The next eight weeks were heavenly, all kisses and bliss. Every night I fell asleep with my head on my husband’s chest, listening to his heartbeat, soothing and steady, with his arms holding me. Every morning I awakened to a room filled with roses, thinking I had died and gone to Heaven and a perfumed cloud was now my bed. I was in my husband’s arms, and that was heaven to me. The initial pain, the “necessary unpleasantness” Mama had mentioned, was past so quickly it was nothing—Mama had been right; “one faces worse ordeals at the dentist”—and I experienced only pleasure. I recall it all now only in a series of pretty pictures, like an album filled with postcards from days gone by, pictures of a rosy past that may or may not have been real. I don’t know anymore; I just can’t remember it without that soft, romantic, rosy golden glow. Maybe the truth is I don’t want to.
Though Mama and Holbrook were also in Paris, Jim and I didn’t see them or anyone else we knew. We shunned all society save our own, wanting no one but each other.

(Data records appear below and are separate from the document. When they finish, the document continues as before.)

-- ==== Sys2Proof/Laws/Arith.lean ====
section
/-! SUPPORT. Rounding, saturation, words and tables (00_scope R7, R10, R11). -/

namespace Sys2Proof.Machine

theorem clamp_le {lo hi v : Int} (h : lo ≤ hi) : lo ≤ clamp lo hi v ∧ clamp lo hi v ≤ hi := by
  unfold clamp; split
  · omega
  · split <;> omega

theorem clamp_id {lo hi v : Int} (h1 : lo ≤ v) (h2 : v ≤ hi) : clamp lo hi v = v := by
  unfold clamp; split
  · omega
  · split <;> omega

theorem satU_lt (n v : Nat) : satU n v < 2 ^ n := by
  have h : 0 < 2 ^ n := Nat.pos_of_ne_zero (by simp)
  unfold satU; split <;> omega

theorem satU_id {n v : Nat} (h : v < 2 ^ n) : satU n v = v := by unfold satU; split <;> omega

theorem toWord_lt (n : Nat) (v : Int) : toWord n v < 2 ^ n := by
  have h : (0 : Int) < ((2 ^ n : Nat) : Int) := by exact_mod_cast Nat.pos_of_ne_zero (by simp)
  have h1 := Int.emod_nonneg v (Int.ne_of_gt h)
  have h2 := Int.emod_lt_of_pos v h
  unfold toWord
  omega

/-- Rounding to nearest moves a quotient by at most one half (R11). -/
theorem divEven_near (n : Int) {d : Nat} (hd : 0 < d) : 2 * (divEven n d * d - n).natAbs ≤ d := by
  have hd0 : d ≠ 0 := Nat.ne_of_gt hd
  have hm := Int.mul_fdiv_add_fmod n d
  have h0 : 0 ≤ n.fmod d := Int.fmod_nonneg_of_pos n (by omega)
  have h1 : n.fmod d < d := Int.fmod_lt_of_pos n (by omega)
  have hq : n.fdiv (d : Int) * (d : Int) = (d : Int) * n.fdiv (d : Int) := Int.mul_comm _ _
  have hr : n - n.fdiv (d : Int) * (d : Int) = n.fmod d := by omega
  have hs : (n.fdiv (d : Int) + 1) * (d : Int) = (d : Int) * n.fdiv (d : Int) + d := by rw [Int.add_mul, hq]; omega
  unfold divEven
  simp only [hd0, if_false, hr]
  split
  · omega
  · split
    · rw [hs]; omega
    · split
      · omega
      · rw [hs]; omega

end Sys2Proof.Machine

namespace Sys2Proof.Table

/-- A table after a key is set: that key gives the value, every other gives what it gave. -/
theorem find_set {β : Type} (i : Nat) (v : β) (j : Nat) : ∀ t : Table β, find (set t i v) j = if i = j then some v else find t j
  | [] => by simp [set, find]
  | (k, w) :: r => by
    simp only [set]
    split
    · rename_i he
      subst he
      by_cases hj : i = j <;> simp [find, hj]
    · split
      · by_cases hj : i = j <;> simp [find, hj]
      · rename_i hne _
        by_cases hk : k = j
        · have : i ≠ j := fun e => hne (e.trans hk.symm)
          simp [find, hk, this]
        · simp only [find, hk, if_false]
          exact find_set i v j r

theorem get_eq_find {β : Type} (d : β) : ∀ (t : Table β) (i : Nat), get d t i = (find t i).getD d
  | [], _ => rfl
  | (k, w) :: r, i => by
    by_cases h : k = i
    · simp [get, find, h]
    · simp only [get, find, h, if_false]; exact get_eq_find d r i

theorem get_set {β : Type} (d : β) (i : Nat) (v : β) (j : Nat) (t : Table β) : get d (set t i v) j = if i = j then v else get d t j := by
  simp only [get_eq_find, find_set]
  split <;> rfl

/-- Setting a key keeps the keys strictly rising. -/
theorem sorted_set {β : Type} (i : Nat) (v : β) : ∀ t : Table β, sorted t = true → sorted (set t i v) = true
  | [], _ => rfl
  | [(k, w)], _ => by
    simp only [set]
    split
    · rfl
    · split
      · rename_i h; simp [sorted, h]
      · simp [sorted]; omega
  | (k, w) :: (l, x) :: r, h => by
    have h1 : k < l := by simp [sorted] at h; exact h.1
    have h2 : sorted ((l, x) :: r) = true := by simp [sorted] at h; exact h.2
    have ih := sorted_set i v ((l, x) :: r) h2
    simp only [set] at ih ⊢
    split
    · rename_i he; subst he; simp [sorted, h1, h2]
    · split
      · rename_i _ hlt; simp [sorted, hlt, h1, h2]
      · rename_i hne hge
        split
        · rename_i he
          subst he
          simp only [if_true] at ih
          simp [sorted, h1, ih]
        · rename_i hne2
          simp only [hne2, if_false] at ih
          split
          · rename_i hlt
            simp only [hlt, if_true] at ih
            have hki : k < i := by omega
            simp [sorted, hki, hlt, h2]
          · rename_i hge2
            simp only [hge2, if_false] at ih
            simp [sorted, h1, ih]

end Sys2Proof.Table
end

“This,” Jim said, “is our time.”
“Ours alone,” I agreed.
Jim took me to Versailles, to view the gilded remains of a vanished world burned and blown away on the hot and violent winds of revolution. I was elated yet, at the same time, so terribly sad when I traversed the Hall of Mirrors, supremely conscious of my shoes echoing upon the marble floor as I followed in the ghostly footsteps of Marie Antoinette.
To cheer me out of my sudden blue doldrums, Jim pulled me into his arms and began to waltz with me. Seeing my reflection in my sky-blue linen suit and hat, rakishly tilted and crowned with a bevy of weeping blue ostrich plumes, passing in a whirl of swirling skirts and swaying feathers, I forgot—just for a moment—that I was a grown-up married lady and, like a little girl, imagined that I was Marie Antoinette and the belle of the ball all blurred into one.

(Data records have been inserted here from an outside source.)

/-! `setAlloc` -/

@[simp] theorem setAlloc_pending (f : AllocSt → AllocSt) : (setAlloc f s).pending = s.pending := rfl
@[simp] theorem setAlloc_out (f : AllocSt → AllocSt) : (setAlloc f s).out = s.out := rfl
@[simp] theorem setAlloc_nFree (f : AllocSt → AllocSt) : (setAlloc f s).nFree = s.nFree := rfl
@[simp] theorem setAlloc_unit (f : AllocSt → AllocSt) : (setAlloc f s).unit = s.unit := rfl
@[simp] theorem setAlloc_clk (f : AllocSt → AllocSt) : (setAlloc f s).clk = s.clk := rfl
@[simp] theorem setAlloc_st (f : AllocSt → AllocSt) : (setAlloc f s).st = s.st := rfl
@[simp] theorem setAlloc_frame (f : AllocSt → AllocSt) : (setAlloc f s).frame = s.frame := rfl
@[simp] theorem setAlloc_time (f : AllocSt → AllocSt) : (setAlloc f s).time = s.time := rfl
@[simp] theorem setAlloc_rtc (f : AllocSt → AllocSt) : (setAlloc f s).rtc = s.rtc := rfl
@[simp] theorem setAlloc_mb (f : AllocSt → AllocSt) : (setAlloc f s).mb = s.mb := rfl
@[simp] theorem setAlloc_view (f : AllocSt → AllocSt) : (setAlloc f s).view = s.view := rfl
@[simp] theorem setAlloc_viewNext (f : AllocSt → AllocSt) : (setAlloc f s).viewNext = s.viewNext := rfl
@[simp] theorem setAlloc_cfg (f : AllocSt → AllocSt) : (setAlloc f s).cfg = s.cfg := rfl
@[simp] theorem setAlloc_store (f : AllocSt → AllocSt) : (setAlloc f s).store = s.store := rfl
@[simp] theorem setAlloc_close (f : AllocSt → AllocSt) : (setAlloc f s).close = s.close := rfl
@[simp] theorem setAlloc_snap (f : AllocSt → AllocSt) : (setAlloc f s).snap = s.snap := rfl
@[simp] theorem setAlloc_intake (f : AllocSt → AllocSt) : (setAlloc f s).intake = s.intake := rfl
@[simp] theorem setAlloc_analog (f : AllocSt → AllocSt) : (setAlloc f s).analog = s.analog := rfl
@[simp] theorem setAlloc_fusion (f : AllocSt → AllocSt) : (setAlloc f s).fusion = s.fusion := rfl
@[simp] theorem setAlloc_obs (f : AllocSt → AllocSt) : (setAlloc f s).obs = s.obs := rfl
@[simp] theorem setAlloc_sp (f : AllocSt → AllocSt) : (setAlloc f s).sp = s.sp := rfl
@[simp] theorem setAlloc_alloc (f : AllocSt → AllocSt) : (setAlloc f s).alloc = f s.alloc := rfl
@[simp] theorem setAlloc_solver (f : AllocSt → AllocSt) : (setAlloc f s).solver = s.solver := rfl
@[simp] theorem setAlloc_chandler (f : AllocSt → AllocSt) : (setAlloc f s).chandler = s.chandler := rfl
@[simp] theorem setAlloc_lock (f : AllocSt → AllocSt) : (setAlloc f s).lock = s.lock := rfl
@[simp] theorem setAlloc_bring (f : AllocSt → AllocSt) : (setAlloc f s).bring = s.bring := rfl
@[simp] theorem setAlloc_gnss (f : AllocSt → AllocSt) : (setAlloc f s).gnss = s.gnss := rfl
@[simp] theorem setAlloc_can (f : AllocSt → AllocSt) : (setAlloc f s).can = s.can := rfl
@[simp] theorem setAlloc_slots (f : AllocSt → AllocSt) : (setAlloc f s).slots = s.slots := rfl
@[simp] theorem setAlloc_osc (f : AllocSt → AllocSt) : (setAlloc f s).osc = s.osc := rfl
@[simp] theorem setAlloc_safety (f : AllocSt → AllocSt) : (setAlloc f s).safety = s.safety := rfl
@[simp] theorem setAlloc_field (f : AllocSt → AllocSt) : (setAlloc f s).field = s.field := rfl
@[simp] theorem setAlloc_faults (f : AllocSt → AllocSt) : (setAlloc f s).faults = s.faults := rfl
@[simp] theorem setAlloc_ledger (f : AllocSt → AllocSt) : (setAlloc f s).ledger = s.ledger := rfl

/-! `setSol` -/

@[simp] theorem setSol_pending (f : SolverSt → SolverSt) : (setSol f s).pending = s.pending := rfl
@[simp] theorem setSol_out (f : SolverSt → SolverSt) : (setSol f s).out = s.out := rfl
@[simp] theorem setSol_nFree (f : SolverSt → SolverSt) : (setSol f s).nFree = s.nFree := rfl
@[simp] theorem setSol_unit (f : SolverSt → SolverSt) : (setSol f s).unit = s.unit := rfl
@[simp] theorem setSol_clk (f : SolverSt → SolverSt) : (setSol f s).clk = s.clk := rfl
@[simp] theorem setSol_st (f : SolverSt → SolverSt) : (setSol f s).st = s.st := rfl
@[simp] theorem setSol_frame (f : SolverSt → SolverSt) : (setSol f s).frame = s.frame := rfl
@[simp] theorem setSol_time (f : SolverSt → SolverSt) : (setSol f s).time = s.time := rfl
@[simp] theorem setSol_rtc (f : SolverSt → SolverSt) : (setSol f s).rtc = s.rtc := rfl
@[simp] theorem setSol_mb (f : SolverSt → SolverSt) : (setSol f s).mb = s.mb := rfl
@[simp] theorem setSol_view (f : SolverSt → SolverSt) : (setSol f s).view = s.view := rfl
@[simp] theorem setSol_viewNext (f : SolverSt → SolverSt) : (setSol f s).viewNext = s.viewNext := rfl
@[simp] theorem setSol_cfg (f : SolverSt → SolverSt) : (setSol f s).cfg = s.cfg := rfl
@[simp] theorem setSol_store (f : SolverSt → SolverSt) : (setSol f s).store = s.store := rfl
@[simp] theorem setSol_close (f : SolverSt → SolverSt) : (setSol f s).close = s.close := rfl
@[simp] theorem setSol_snap (f : SolverSt → SolverSt) : (setSol f s).snap = s.snap := rfl
@[simp] theorem setSol_intake (f : SolverSt → SolverSt) : (setSol f s).intake = s.intake := rfl
@[simp] theorem setSol_analog (f : SolverSt → SolverSt) : (setSol f s).analog = s.analog := rfl
@[simp] theorem setSol_fusion (f : SolverSt → SolverSt) : (setSol f s).fusion = s.fusion := rfl
@[simp] theorem setSol_obs (f : SolverSt → SolverSt) : (setSol f s).obs = s.obs := rfl
@[simp] theorem setSol_sp (f : SolverSt → SolverSt) : (setSol f s).sp = s.sp := rfl
@[simp] theorem setSol_alloc (f : SolverSt → SolverSt) : (setSol f s).alloc = s.alloc := rfl
@[simp] theorem setSol_solver (f : SolverSt → SolverSt) : (setSol f s).solver = f s.solver := rfl
@[simp] theorem setSol_chandler (f : SolverSt → SolverSt) : (setSol f s).chandler = s.chandler := rfl
@[simp] theorem setSol_lock (f : SolverSt → SolverSt) : (setSol f s).lock = s.lock := rfl
@[simp] theorem setSol_bring (f : SolverSt → SolverSt) : (setSol f s).bring = s.bring := rfl
@[simp] theorem setSol_gnss (f : SolverSt → SolverSt) : (setSol f s).gnss = s.gnss := rfl
@[simp] theorem setSol_can (f : SolverSt → SolverSt) : (setSol f s).can = s.can := rfl
@[simp] theorem setSol_slots (f : SolverSt → SolverSt) : (setSol f s).slots = s.slots := rfl
@[simp] theorem setSol_osc (f : SolverSt → SolverSt) : (setSol f s).osc = s.osc := rfl
@[simp] theorem setSol_safety (f : SolverSt → SolverSt) : (setSol f s).safety = s.safety := rfl
@[simp] theorem setSol_field (f : SolverSt → SolverSt) : (setSol f s).field = s.field := rfl
@[simp] theorem setSol_faults (f : SolverSt → SolverSt) : (setSol f s).faults = s.faults := rfl
@[simp] theorem setSol_ledger (f : SolverSt → SolverSt) : (setSol f s).ledger = s.ledger := rfl

/-! `setCh` -/

@[simp] theorem setCh_pending (f : ChandlerSt → ChandlerSt) : (setCh f s).pending = s.pending := rfl
@[simp] theorem setCh_out (f : ChandlerSt → ChandlerSt) : (setCh f s).out = s.out := rfl
@[simp] theorem setCh_nFree (f : ChandlerSt → ChandlerSt) : (setCh f s).nFree = s.nFree := rfl
@[simp] theorem setCh_unit (f : ChandlerSt → ChandlerSt) : (setCh f s).unit = s.unit := rfl
@[simp] theorem setCh_clk (f : ChandlerSt → ChandlerSt) : (setCh f s).clk = s.clk := rfl
@[simp] theorem setCh_st (f : ChandlerSt → ChandlerSt) : (setCh f s).st = s.st := rfl
@[simp] theorem setCh_frame (f : ChandlerSt → ChandlerSt) : (setCh f s).frame = s.frame := rfl
@[simp] theorem setCh_time (f : ChandlerSt → ChandlerSt) : (setCh f s).time = s.time := rfl
@[simp] theorem setCh_rtc (f : ChandlerSt → ChandlerSt) : (setCh f s).rtc = s.rtc := rfl
@[simp] theorem setCh_mb (f : ChandlerSt → ChandlerSt) : (setCh f s).mb = s.mb := rfl
@[simp] theorem setCh_view (f : ChandlerSt → ChandlerSt) : (setCh f s).view = s.view := rfl
@[simp] theorem setCh_viewNext (f : ChandlerSt → ChandlerSt) : (setCh f s).viewNext = s.viewNext := rfl
@[simp] theorem setCh_cfg (f : ChandlerSt → ChandlerSt) : (setCh f s).cfg = s.cfg := rfl
@[simp] theorem setCh_store (f : ChandlerSt → ChandlerSt) : (setCh f s).store = s.store := rfl
@[simp] theorem setCh_close (f : ChandlerSt → ChandlerSt) : (setCh f s).close = s.close := rfl
@[simp] theorem setCh_snap (f : ChandlerSt → ChandlerSt) : (setCh f s).snap = s.snap := rfl
@[simp] theorem setCh_intake (f : ChandlerSt → ChandlerSt) : (setCh f s).intake = s.intake := rfl
@[simp] theorem setCh_analog (f : ChandlerSt → ChandlerSt) : (setCh f s).analog = s.analog := rfl
@[simp] theorem setCh_fusion (f : ChandlerSt → ChandlerSt) : (setCh f s).fusion = s.fusion := rfl
@[simp] theorem setCh_obs (f : ChandlerSt → ChandlerSt) : (setCh f s).obs = s.obs := rfl
@[simp] theorem setCh_sp (f : ChandlerSt → ChandlerSt) : (setCh f s).sp = s.sp := rfl
@[simp] theorem setCh_alloc (f : ChandlerSt → ChandlerSt) : (setCh f s).alloc = s.alloc := rfl
@[simp] theorem setCh_solver (f : ChandlerSt → ChandlerSt) : (setCh f s).solver = s.solver := rfl
@[simp] theorem setCh_chandler (f : ChandlerSt → ChandlerSt) : (setCh f s).chandler = f s.chandler := rfl
@[simp] theorem setCh_lock (f : ChandlerSt → ChandlerSt) : (setCh f s).lock = s.lock := rfl
@[simp] theorem setCh_bring (f : ChandlerSt → ChandlerSt) : (setCh f s).bring = s.bring := rfl
@[simp] theorem setCh_gnss (f : ChandlerSt → ChandlerSt) : (setCh f s).gnss = s.gnss := rfl
@[simp] theorem setCh_can (f : ChandlerSt → ChandlerSt) : (setCh f s).can = s.can := rfl
@[simp] theorem setCh_slots (f : ChandlerSt → ChandlerSt) : (setCh f s).slots = s.slots := rfl
@[simp] theorem setCh_osc (f : ChandlerSt → ChandlerSt) : (setCh f s).osc = s.osc := rfl
@[simp] theorem setCh_safety (f : ChandlerSt → ChandlerSt) : (setCh f s).safety = s.safety := rfl
@[simp] theorem setCh_field (f : ChandlerSt → ChandlerSt) : (setCh f s).field = s.field := rfl
@[simp] theorem setCh_faults (f : ChandlerSt → ChandlerSt) : (setCh f s).faults = s.faults := rfl
@[simp] theorem setCh_ledger (f : ChandlerSt → ChandlerSt) : (setCh f s).ledger = s.ledger := rfl

/-! `setGnss` -/

@[simp] theorem setGnss_pending (f : GnssSt → GnssSt) : (setGnss f s).pending = s.pending := rfl
@[simp] theorem setGnss_out (f : GnssSt → GnssSt) : (setGnss f s).out = s.out := rfl
@[simp] theorem setGnss_nFree (f : GnssSt → GnssSt) : (setGnss f s).nFree = s.nFree := rfl
@[simp] theorem setGnss_unit (f : GnssSt → GnssSt) : (setGnss f s).unit = s.unit := rfl
@[simp] theorem setGnss_clk (f : GnssSt → GnssSt) : (setGnss f s).clk = s.clk := rfl
@[simp] theorem setGnss_st (f : GnssSt → GnssSt) : (setGnss f s).st = s.st := rfl
@[simp] theorem setGnss_frame (f : GnssSt → GnssSt) : (setGnss f s).frame = s.frame := rfl
@[simp] theorem setGnss_time (f : GnssSt → GnssSt) : (setGnss f s).time = s.time := rfl
@[simp] theorem setGnss_rtc (f : GnssSt → GnssSt) : (setGnss f s).rtc = s.rtc := rfl
@[simp] theorem setGnss_mb (f : GnssSt → GnssSt) : (setGnss f s).mb = s.mb := rfl
@[simp] theorem setGnss_view (f : GnssSt → GnssSt) : (setGnss f s).view = s.view := rfl
@[simp] theorem setGnss_viewNext (f : GnssSt → GnssSt) : (setGnss f s).viewNext = s.viewNext := rfl
@[simp] theorem setGnss_cfg (f : GnssSt → GnssSt) : (setGnss f s).cfg = s.cfg := rfl
@[simp] theorem setGnss_store (f : GnssSt → GnssSt) : (setGnss f s).store = s.store := rfl
@[simp] theorem setGnss_close (f : GnssSt → GnssSt) : (setGnss f s).close = s.close := rfl
@[simp] theorem setGnss_snap (f : GnssSt → GnssSt) : (setGnss f s).snap = s.snap := rfl
@[simp] theorem setGnss_intake (f : GnssSt → GnssSt) : (setGnss f s).intake = s.intake := rfl
@[simp] theorem setGnss_analog (f : GnssSt → GnssSt) : (setGnss f s).analog = s.analog := rfl
@[simp] theorem setGnss_fusion (f : GnssSt → GnssSt) : (setGnss f s).fusion = s.fusion := rfl
@[simp] theorem setGnss_obs (f : GnssSt → GnssSt) : (setGnss f s).obs = s.obs := rfl
@[simp] theorem setGnss_sp (f : GnssSt → GnssSt) : (setGnss f s).sp = s.sp := rfl
@[simp] theorem setGnss_alloc (f : GnssSt → GnssSt) : (setGnss f s).alloc = s.alloc := rfl
@[simp] theorem setGnss_solver (f : GnssSt → GnssSt) : (setGnss f s).solver = s.solver := rfl
@[simp] theorem setGnss_chandler (f : GnssSt → GnssSt) : (setGnss f s).chandler = s.chandler := rfl
@[simp] theorem setGnss_lock (f : GnssSt → GnssSt) : (setGnss f s).lock = s.lock := rfl
@[simp] theorem setGnss_bring (f : GnssSt → GnssSt) : (setGnss f s).bring = s.bring := rfl
@[simp] theorem setGnss_gnss (f : GnssSt → GnssSt) : (setGnss f s).gnss = f s.gnss := rfl
@[simp] theorem setGnss_can (f : GnssSt → GnssSt) : (setGnss f s).can = s.can := rfl
@[simp] theorem setGnss_slots (f : GnssSt → GnssSt) : (setGnss f s).slots = s.slots := rfl
@[simp] theorem setGnss_osc (f : GnssSt → GnssSt) : (setGnss f s).osc = s.osc := rfl
@[simp] theorem setGnss_safety (f : GnssSt → GnssSt) : (setGnss f s).safety = s.safety := rfl
@[simp] theorem setGnss_field (f : GnssSt → GnssSt) : (setGnss f s).field = s.field := rfl
@[simp] theorem setGnss_faults (f : GnssSt → GnssSt) : (setGnss f s).faults = s.faults := rfl
@[simp] theorem setGnss_ledger (f : GnssSt → GnssSt) : (setGnss f s).ledger = s.ledger := rfl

Later, I stood outside the Petit Trianon and tried to envision Marie Antoinette in one of her white shepherdess dresses with adoring courtiers surrounding her like a flock of sheep. From the time I was a little girl I had been fascinated by tales of the tragic queen. I had several postcards with her likeness and others evocative of the times in which she had lived pasted in my album. I loved the splendid panniered gowns with their ladders of bows climbing the bodices, billows of lace at the sleeves, like bridal veils for the elbows, and the towering befeathered and bejeweled powdered coiffures. “Dresses decorated like birthday cakes and hair like wedding cakes with sugar roses and swags of candy pearls,” I said to Jim’s amusement as we stood before a wall of gilt-framed portraits. I loved to hear his hearty chuckle, to know that he was laughing with me, not at me.